» What you should do: Of all the lines in the entries below, give again exactly those starting at the line containing "def crc16 (bs" and ending at the line containing "def Entry.settled (e", both ends included, and no others.

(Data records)
-- ==== Sys2Proof/Word.lean ====
section
/-! DEFINITION. The words of the part's formats: bytes, 16-bit values and the spans of labels. -/

namespace Sys2Proof

/-- One byte of a request, a response, a frame body or a time-code record. -/
abbrev Byte := BitVec 8

/-- A 16-bit value: a digest, a sequence number, the table version. -/
abbrev Word := BitVec 16

/-- A set of station numbers 0 to 15, bit k for station k (R38, R62). -/
abbrev StationSet := BitVec 16

/-- The number of base labels: labels run from 0 to 2^40 - 1 (R1). -/
abbrev labelSpan : Nat := 1099511627776

end Sys2Proof
end

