-- ==== Sys2Proof/Machine/Operands.lean ====
section
/-! DEFINITION. The codes and byte layouts of the manual: frame bodies (R62), entry records (R22, R38), and the response frame (R183). -/

namespace Sys2Proof.Machine

/-! ### Bytes and sets -/

/-- The `k` bytes of a value, high byte first. -/
def be : Nat → Nat → List Byte
  | 0, _ => []
  | k + 1, v => BitVec.ofNat 8 (v / 256 ^ k) :: be k v

/-- The value of bytes sent high byte first. -/
def ofBE (bs : List Byte) : Nat := bs.foldl (fun a b => a * 256 + b.toNat) 0

/-- The value of the `n` bytes of a body that begin at byte `i`. -/
def field (body : List Byte) (i n : Nat) : Nat := ofBE ((body.drop i).take n)

/-- A signed value as 24-bit two's complement. -/
def twos24 (v : Int) : Nat := (BitVec.ofInt 24 v).toNat

/-- The signed value of 24-bit two's complement. -/
def signed24 (n : Nat) : Int := (BitVec.ofNat 24 n).toInt

/-- The empty set of stations. -/
def noStations : StationSet := 0

/-- Station `k` is in the set. -/
def hasStation (set : StationSet) (k : Nat) : Bool := set.getLsbD k

/-- The set with station `k`. -/
def addStation (set : StationSet) (k : Nat) : StationSet := set ||| BitVec.twoPow 16 k

/-- The set without station `k`. -/
def dropStation (set : StationSet) (k : Nat) : StationSet := set &&& ~~~(BitVec.twoPow 16 k)

/-- The number of stations in the set. -/
def countStations (set : StationSet) : Nat := (List.range 16).countP (hasStation set)

/-- Every station of the set is below `n`. -/
def stationsBelow (n : Nat) (set : StationSet) : Bool := decide (set.toNat < 2 ^ n)

/-! ### Codes -/

/-- Kind codes (R38). -/
def Kind.code : Kind → Nat
  | .leapAdd => 1
  | .leapDrop => 2
  | .offsetSet => 3
  | .custody => 4
  | .withdraw => 5

/-- The kind of a code (R38). -/
def Kind.ofCode : Nat → Option Kind
  | 1 => some .leapAdd
  | 2 => some .leapDrop
  | 3 => some .offsetSet
  | 4 => some .custody
  | 5 => some .withdraw
  | _ => none

/-- A kind with a turn (R24). -/
def Kind.scheduled : Kind → Bool
  | .leapAdd | .leapDrop | .offsetSet => true
  | .custody | .withdraw => false

/-- State codes (R38). -/
def EntryState.code : EntryState → Nat
  | .proposed => 1
  | .ratified => 2
  | .applying => 3

/-- The state of a code (R38). -/
def EntryState.ofCode : Nat → Option EntryState
  | 1 => some .proposed
  | 2 => some .ratified
  | 3 => some .applying
  | _ => none

/-- Station state codes (R105). -/
def StationState.code : StationState → Nat
  | .unconfigured => 0
  | .joining => 1
  | .receiving => 2
  | .active => 3
  | .listening => 4
  | .adrift => 5
  | .isolated => 6

/-- The station states that a beacon may carry: 1, 2, 3, 5 and 6 (R62, R109). -/
def StationState.ofBeaconCode : Nat → Option StationState
  | 1 => some .joining
  | 2 => some .receiving
  | 3 => some .active
  | 5 => some .adrift
  | 6 => some .isolated
  | _ => none

/-- Reason codes (R57). -/
def Reason.code : Reason → Nat
  | .kindMismatch => 1
  | .notCustodian => 2
  | .tooLate => 3
  | .tooFar => 4
  | .spacing => 5
  | .unknownTarget => 6
  | .duplicateId => 7
  | .tableFull => 8
  | .monthEnd => 9
  | .halfYear => 10
  | .leadMin => 11
  | .leadAdvise => 12
  | .offsetStep => 13
  | .minuteAlign => 14

/-- The reason of a code, 1 to 14 (R57). -/
def Reason.ofCode : Nat → Option Reason
  | 1 => some .kindMismatch
  | 2 => some .notCustodian
  | 3 => some .tooLate
  | 4 => some .tooFar
  | 5 => some .spacing
  | 6 => some .unknownTarget
  | 7 => some .duplicateId
  | 8 => some .tableFull
  | 9 => some .monthEnd
  | 10 => some .halfYear
  | 11 => some .leadMin
  | 12 => some .leadAdvise
  | 13 => some .offsetStep
  | 14 => some .minuteAlign
  | _ => none

/-- The position of a configurable rule in the flags byte: bit k - 1 for rule Sk (R38). -/
def CfgRule.bit : CfgRule → Nat
  | .monthEnd => 0
  | .halfYear => 1
  | .leadMin => 2
  | .leadAdvise => 3
  | .offsetStep => 4
  | .minuteAlign => 5

/-- The flags byte (R38). -/
def flagsByte (flags : List CfgRule) : Byte :=
  flags.foldl (fun b r => b ||| BitVec.twoPow 8 r.bit) 0

/-- Frame kind codes (R62). -/
def FrameKind.code : FrameKind → Nat
  | .beacon => 1
  | .propose => 2
  | .endorse => 3
  | .object => 4
  | .ratify => 5
  | .reciteReq => 6
  | .recital => 7
  | .scaleState => 8

/-- The frame kind of a code (R62). -/
def FrameKind.ofCode : Nat → Option FrameKind
  | 1 => some .beacon
  | 2 => some .propose
  | 3 => some .endorse
  | 4 => some .object
  | 5 => some .ratify
  | 6 => some .reciteReq
  | 7 => some .recital
  | 8 => some .scaleState
  | _ => none
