-- ==== Sys2Proof/Machine/Digest.lean ====
section
/-! DEFINITION. The 16-bit CRC, the shelf digest (R39), the plan digest (R107) and the frame check (R63). -/

namespace Sys2Proof.Machine

/-- One bit of the CRC with generator x^16 + x^12 + x^5 + 1 (R39, R63). -/
def crcShift (r : Word) : Word := if r.getLsbD 15 then (r <<< 1) ^^^ 0x1021#16 else r <<< 1

/-- `n` bits of the CRC. -/
def crcBits : Nat → Word → Word
  | 0, r => r
  | n + 1, r => crcBits n (crcShift r)

/-- One byte of the CRC, most significant bit first. -/
def crcByte (r : Word) (b : Byte) : Word := crcBits 8 (r ^^^ (b.zeroExtend 16 <<< 8))

/-- The CRC of bytes: the register starts at all ones and is not inverted at the end (R39, R63). -/
def crc16 (bs : List Byte) : Word := bs.foldl crcByte 0xFFFF#16

/-- A settled entry is RATIFIED or APPLYING (chapter 2.5). -/
def Entry.settled (e : Entry) : Bool := e.state != .proposed

/-- The value of an entry in the digest: the offset of an OFFSET_SET, 0 otherwise (R39). -/
def digestValue (e : Entry) : Int :=
  match e.kind with
  | .offsetSet => e.value.getD 0
  | _ => 0

/-- The 12 bytes of a settled entry (R39). -/
def entryDigestBytes (e : Entry) : List Byte :=
  identBytes e.id ++ be 1 e.kind.code ++ be 1 (e.scale.getD 0) ++ be 5 (e.turn.getD 0) ++
  be 2 (BitVec.ofInt 16 (digestValue e)).toNat

/-- The bytes that the shelf digest covers (R39). -/
def State.digestBytes (s : State) : List Byte :=
  (s.table.entries.filter Entry.settled).flatMap entryDigestBytes ++
  s.scales.toList.flatMap scaleStateBytes

/-- The shelf digest over the contents as they now stand (R39, R40). -/
def State.shelfDigest (s : State) : Word := crc16 s.digestBytes

/-- The kind and parent of a scale as two bytes (R107). -/
def scalePlanBytes (sc : Scale) : List Byte := be 1 sc.kind.code ++ be 1 (sc.parent.getD 0)

/-- The 35 bytes that the plan digest covers (R107). -/
def planBytes (p : Plan) (scales : Vector Scale 5) : List Byte :=
  be 1 p.n ++ be 1 p.b ++ be 1 p.e ++ be 3 p.h ++ be 1 p.d ++ be 1 p.u ++
  be 1 p.s1.code ++ be 1 p.s2.code ++ be 1 p.s3.code ++ be 1 p.s4.code ++ be 1 p.s5.code ++ be 1 p.s6.code ++
  be 4 p.lmin ++ be 4 p.la ++ be 3 p.step ++ scales.toList.flatMap scalePlanBytes

/-- The plan digest (R107). -/
def planDigestOf (p : Plan) (scales : Vector Scale 5) : Word := crc16 (planBytes p scales)

/-- The two header bytes of a frame: class field 7 - c, sender, kind and length (R61). -/
def headerBytes (clsField : BitVec 3) (sender kind : BitVec 4) (length : BitVec 5) : List Byte :=
  let h : Word := clsField ++ sender ++ kind ++ length
  be 2 h.toNat

/-- The check field of a frame (R63). -/
def frameCheck (clsField : BitVec 3) (sender kind : BitVec 4) (length : BitVec 5) (body : List Byte) : Word :=
  crc16 (headerBytes clsField sender kind length ++ body)

/-- The bits of a value, most significant first. -/
def msbBits : (w : Nat) → Nat → List Bool
  | 0, _ => []
  | w + 1, v => v.testBit w :: msbBits w v

/-- The bits of bytes, most significant first. -/
def byteBits (bs : List Byte) : List Bool := bs.flatMap fun b => msbBits 8 b.toNat

/-- The bits of a frame before its end mark, true for recessive: start mark, header, body and check (R61). -/
def fieldBits (f : RawFrame) : List Bool :=
  [false] ++ byteBits (headerBytes f.cls f.sender f.kind f.length) ++ byteBits f.body ++ msbBits 16 f.check.toNat

/-- A frame of a class, sender, kind and body as it is sent: its length and check fields are those of R61 and
R63, and its end mark is whole. -/
def soundFrame (cls sender : Nat) (kind : FrameKind) (body : List Byte) : RawFrame :=
  let c : BitVec 3 := BitVec.ofNat 3 (7 - cls)
  let p : BitVec 4 := BitVec.ofNat 4 sender
  let k : BitVec 4 := BitVec.ofNat 4 kind.code
  let len : BitVec 5 := BitVec.ofNat 5 body.length
  { cls := c, sender := p, kind := k, length := len, body := body, check := frameCheck c p k len body, endMark := true }

/-- The bits of a frame of this station as they are sent, true for released: start mark, header, body,
check and end mark (R61, R63, R64). -/
def frameBits (stn : Nat) (f : Frame) : List Bool :=
  fieldBits (soundFrame f.cls stn f.kind f.body) ++ [true, true, true]

/-- The length of a frame in bit times: 36 + 8L (R61). -/
def frameLength (f : Frame) : Nat := 36 + 8 * f.body.length

end Sys2Proof.Machine
end

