-- ==== Sys2Proof/Safety.lean ====
section
/-! DEFINITION. The vocabulary of statements about the part, and its invariants, each from the rule that states it. -/

namespace Sys2Proof.Machine

/-! ### What a step may change -/

/-- The parts of the state. -/
inductive Part where
  | pins
  | clock
  | plan
  | quorum
  | planDigest
  | scales
  | table
  | line
  | station
  | roster
  | sending
  | receiving
  | verdicts
  | report
  | outputs
  | qaCfg
  | qbCfg
  | port
  | notices
  | free
  | serial
  | pending
  deriving DecidableEq, Repr

/-- Two states have the same value in a part. -/
def agreesOn (s t : State) : Part → Prop
  | .pins => t.pins = s.pins
  | .clock => t.clock = s.clock
  | .plan => t.plan = s.plan
  | .quorum => t.quorum = s.quorum
  | .planDigest => t.planDigest = s.planDigest
  | .scales => t.scales = s.scales
  | .table => t.table = s.table
  | .line => t.line = s.line
  | .station => t.station = s.station
  | .roster => t.roster = s.roster
  | .sending => t.sending = s.sending
  | .receiving => t.receiving = s.receiving
  | .verdicts => t.verdicts = s.verdicts
  | .report => t.report = s.report
  | .outputs => t.outputs = s.outputs
  | .qaCfg => t.qaCfg = s.qaCfg
  | .qbCfg => t.qbCfg = s.qbCfg
  | .port => t.port = s.port
  | .notices => t.notices = s.notices
  | .free => t.free = s.free
  | .serial => t.serial = s.serial
  | .pending => t.pending = s.pending

/-- From `s` to `t` no part changes but those listed. -/
def ChangesOnly (ps : List Part) (s t : State) : Prop := ∀ p, p ∉ ps → agreesOn s t p

/-! ### Answers of the port -/

/-- The port holding an answer (R183). -/
def Port.answer (code : Byte) (st : Status) (reason : Nat) (d : Data) : Port :=
  { held := some { code := code, status := st, reason := reason, data := d }, reading := [] }

/-- The port holding OK with no data. -/
def okPort (code : Byte) : Port := Port.answer code .ok 0 .none

/-- The port holding a refusing status with no data. -/
def refusedPort (code : Byte) (st : Status) : Port := Port.answer code st 0 .none

/-! ### Requests -/

/-- The sum of bytes as numbers. -/
def byteSum (bytes : List Byte) : Nat := (bytes.map BitVec.toNat).sum

/-- The bytes of a transaction are no request: none, of an unknown code, too few, or with a failing check
(R184). -/
def noRequest (bytes : List Byte) : Prop :=
  bytes = [] ∨
  ∃ c rest, bytes = c :: rest ∧
    (requestBody c.toNat = none ∨
     ∃ b, requestBody c.toNat = some b ∧ (bytes.length < b + 2 ∨ byteSum (bytes.take (b + 2)) % 256 ≠ 0))

/-- Check `c` of START fails with item `i` (R187). -/
def startCheckFails (s : State) (c i : Nat) : Prop :=
  (c = 1 ∧ i = s.pins.stn ∧ s.plan.n ≤ s.pins.stn) ∨
  (c = 2 ∧ 1 ≤ i ∧ i ≤ 5 ∧ (s.scale i).kind = .localScale ∧ (s.scale ((s.scale i).parent.getD 0)).kind ≠ .civil) ∨
  (c = 3 ∧ 1 ≤ i ∧ i ≤ 5 ∧ ∃ k, (s.scale i).custodian = some k ∧ s.plan.n ≤ k) ∨
  (c = 4 ∧ ∃ n : Fin 8, i = n.val ∧ ∃ b, s.outputs[n].binding = some b ∧ b.scale ≠ 0 ∧ (s.scale b.scale).kind = .undefined) ∨
  (c = 5 ∧ ∃ n : Fin 8, i = n.val ∧ ∃ b w, s.outputs[n].binding = some b ∧ b.presentation = .smear w ∧ s.plan.h < w + 1)

/-- The code of a local proposal request (R188). -/
def proposalCode : Instr → Option Byte
  | .proposeLeap .. => some 16
  | .proposeOffset .. => some 17
  | .proposeCustody .. => some 18
  | .proposeWithdraw .. => some 19
  | _ => none

/-- When the verdict on the proposal of a local proposal request is taken (R88; log entries 27 and 49). -/
def proposalVerdict : Instr → VerdictTime
  | .proposeLeap _ _ turn => turn.verdict
  | .proposeOffset _ _ offset => offset.verdict
  | .proposeCustody _ custodian => custodian.verdict
  | .proposeWithdraw _ seq => seq.verdict
  | _ => .atOnce

/-- The record that a local proposal request forms with a sequence; none where an argument is out of its
range (R83, R188, R189). -/
def proposalRecord (stn : Nat) (q : Word) : Instr → Option Record
  | .proposeLeap scale kind turn =>
    if kind = 1 then
      some { id := ⟨stn, q⟩, kind := .leapAdd, scale := some scale.toNat, turn := some turn.arg.toNat, value := none, target := none }
    else if kind = 2 then
      some { id := ⟨stn, q⟩, kind := .leapDrop, scale := some scale.toNat, turn := some turn.arg.toNat, value := none, target := none }
    else none
  | .proposeOffset scale turn offset =>
    some { id := ⟨stn, q⟩, kind := .offsetSet, scale := some scale.toNat, turn := some turn.toNat,
           value := some offset.arg.toInt, target := none }
  | .proposeCustody scale custodian =>
    some { id := ⟨stn, q⟩, kind := .custody, scale := some scale.toNat, turn := none,
           value := some (custodian.arg.toNat : Int), target := none }
  | .proposeWithdraw proposer seq =>
    if proposer.toNat ≤ 15 then
      some { id := ⟨stn, q⟩, kind := .withdraw, scale := none, turn := none, value := none,
             target := some ⟨proposer.toNat, seq.arg⟩ }
    else none
  | _ => none

/-- The sequence `q` is the first from the next sequence on, wrapping, under which no own entry is held
(R26, step 3). -/
def sequenceFound (s : State) (q : Word) : Prop :=
  ∃ k : Nat, k ≤ s.held ∧ q = s.table.nextSeq + BitVec.ofNat 16 k ∧ s.holds ⟨s.pins.stn, q⟩ = false ∧
    ∀ j < k, s.holds ⟨s.pins.stn, s.table.nextSeq + BitVec.ofNat 16 j⟩ = true

/-! ### The calendar (R16) -/

/-- The calendar form of a count: whole years from 2000 on, the day of the year, and the time of day (R16). -/
def dated (c : Int) (f : CalForm) : Prop :=
  2000 ≤ f.year ∧ f.year ≤ 2199 ∧ 1 ≤ f.day ∧ f.day ≤ yearLength f.year ∧ f.hour < 24 ∧ f.minute < 60 ∧ f.second < 60 ∧
  c = (((((List.range (f.year - 2000)).map fun k => yearLength (2000 + k)).sum + (f.day - 1)) * 86400 +
    f.hour * 3600 + f.minute * 60 + f.second : Nat) : Int)

/-- The day of a calendar form lies in month `m` (R16). -/
def inMonth (f : CalForm) (m : Nat) : Prop :=
  1 ≤ m ∧ m ≤ 12 ∧ ((monthLengths f.year).take (m - 1)).sum < f.day ∧ f.day ≤ ((monthLengths f.year).take m).sum

/-- The day of a calendar form is the last of its month (R16). -/
def endsMonth (f : CalForm) : Prop := ∃ m, inMonth f m ∧ f.day = ((monthLengths f.year).take m).sum

/-! ### Screening -/

/-- The custodian of a scale bars a proposer: another station, which is this one or one not ABSENT here (R46). -/
def custodyBars (s : State) (scale proposer : Nat) : Prop :=
  ∃ c, (s.scale scale).custodian = some c ∧ c ≠ proposer ∧ (c = s.pins.stn ∨ (s.slot c).state ≠ .absent)

/-- A turn's APPLYING start falls within the window of a receiver (R48). -/
def startsTooSoon (s : State) (turn : Nat) : Prop :=
  (turn : Int) - s.plan.h ≤ (s.clock.label : Int) + s.plan.e + 2

/-- The fixed rule of a reason fails for a record (R45 to R52). -/
def fixedFails (s : State) (r : Record) : Reason → Prop
  | .kindMismatch =>
    ∃ k, r.scale = some k ∧
      ((r.kind = .leapAdd ∧ (s.scale k).kind ≠ .civil) ∨ (r.kind = .leapDrop ∧ (s.scale k).kind ≠ .civil) ∨
       (r.kind = .offsetSet ∧ (s.scale k).kind ≠ .localScale) ∨ (r.kind = .custody ∧ (s.scale k).kind = .undefined))
  | .notCustodian =>
    (∃ k, r.scale = some k ∧ custodyBars s k r.id.proposer) ∨
    ∃ x e, r.target = some x ∧ s.find x = some e ∧ e.id.proposer ≠ r.id.proposer ∧
      ∀ k, e.scale = some k → custodyBars s k r.id.proposer
  | .tooLate =>
    (∃ x, r.turn = some x ∧ startsTooSoon s x) ∨
    ∃ x e, r.target = some x ∧ s.find x = some e ∧ (e.state = .applying ∨ ∃ y, e.turn = some y ∧ startsTooSoon s y)
  | .tooFar => ∃ x, r.turn = some x ∧ s.clock.label + 34560000 < x
  | .spacing =>
    ∃ e ∈ s.table.entries, e.id ≠ r.id ∧ ∃ x y k m c, r.turn = some x ∧ e.turn = some y ∧ r.scale = some k ∧
      e.scale = some m ∧ s.family k = some c ∧ s.family m = some c ∧ x ≤ y + s.plan.h ∧ y ≤ x + s.plan.h
  | .unknownTarget => ∃ x, r.target = some x ∧ ∀ e ∈ s.table.entries, e.id ≠ x
  | .duplicateId => ∃ e ∈ s.table.entries, e.id = r.id
  | .tableFull => 16 ≤ s.held ∨ (r.kind ≠ .withdraw ∧ 16 - s.plan.u ≤ otherCount s.table.entries)
  | _ => False

/-- The number of settled entries of a kind on the family of CIVIL scale `c` whose turns pass a test. -/
def settledCount (s : State) (kind : Kind) (c : Nat) (p : Nat → Bool) : Nat :=
  s.table.entries.countP fun e =>
    e.settled && e.kind == kind && e.scale.any (fun k => s.family k == some c) && e.turn.any p

/-- The lag that CIVIL scale `c` will have at the base second before a turn, by the settled leaps on its family (R53). -/
def lagBefore (s : State) (c turn : Nat) : Int :=
  (s.scale c).value + settledCount s .leapAdd c (fun t => decide (t + 2 ≤ turn)) -
    settledCount s .leapDrop c (fun t => decide (t + 1 ≤ turn))

/-- The offset that LOCAL scale `k` will have at the base second before a turn: that of the latest settled OFFSET_SET
before the turn, or the present one (R53). -/
def offsetBefore (s : State) (k turn : Nat) (offset : Int) : Prop :=
  let sets (e : Entry) (t : Nat) : Prop :=
    e ∈ s.table.entries ∧ e.settled = true ∧ e.kind = .offsetSet ∧ e.scale = some k ∧ e.turn = some t ∧ t < turn
  (∃ e t, sets e t ∧ e.value = some offset ∧ ∀ e' t', sets e' t' → t' ≤ t) ∨
  ((∀ e t, ¬ sets e t) ∧ offset = (s.scale k).value)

» Answer for the task:
def crc16 (bs : List Byte) : Word := bs.foldl crcByte 0xFFFF#16

/-- A settled entry is RATIFIED or APPLYING (chapter 2.5). -/
def Entry.settled (e : Entry) : Bool := e.state != .proposed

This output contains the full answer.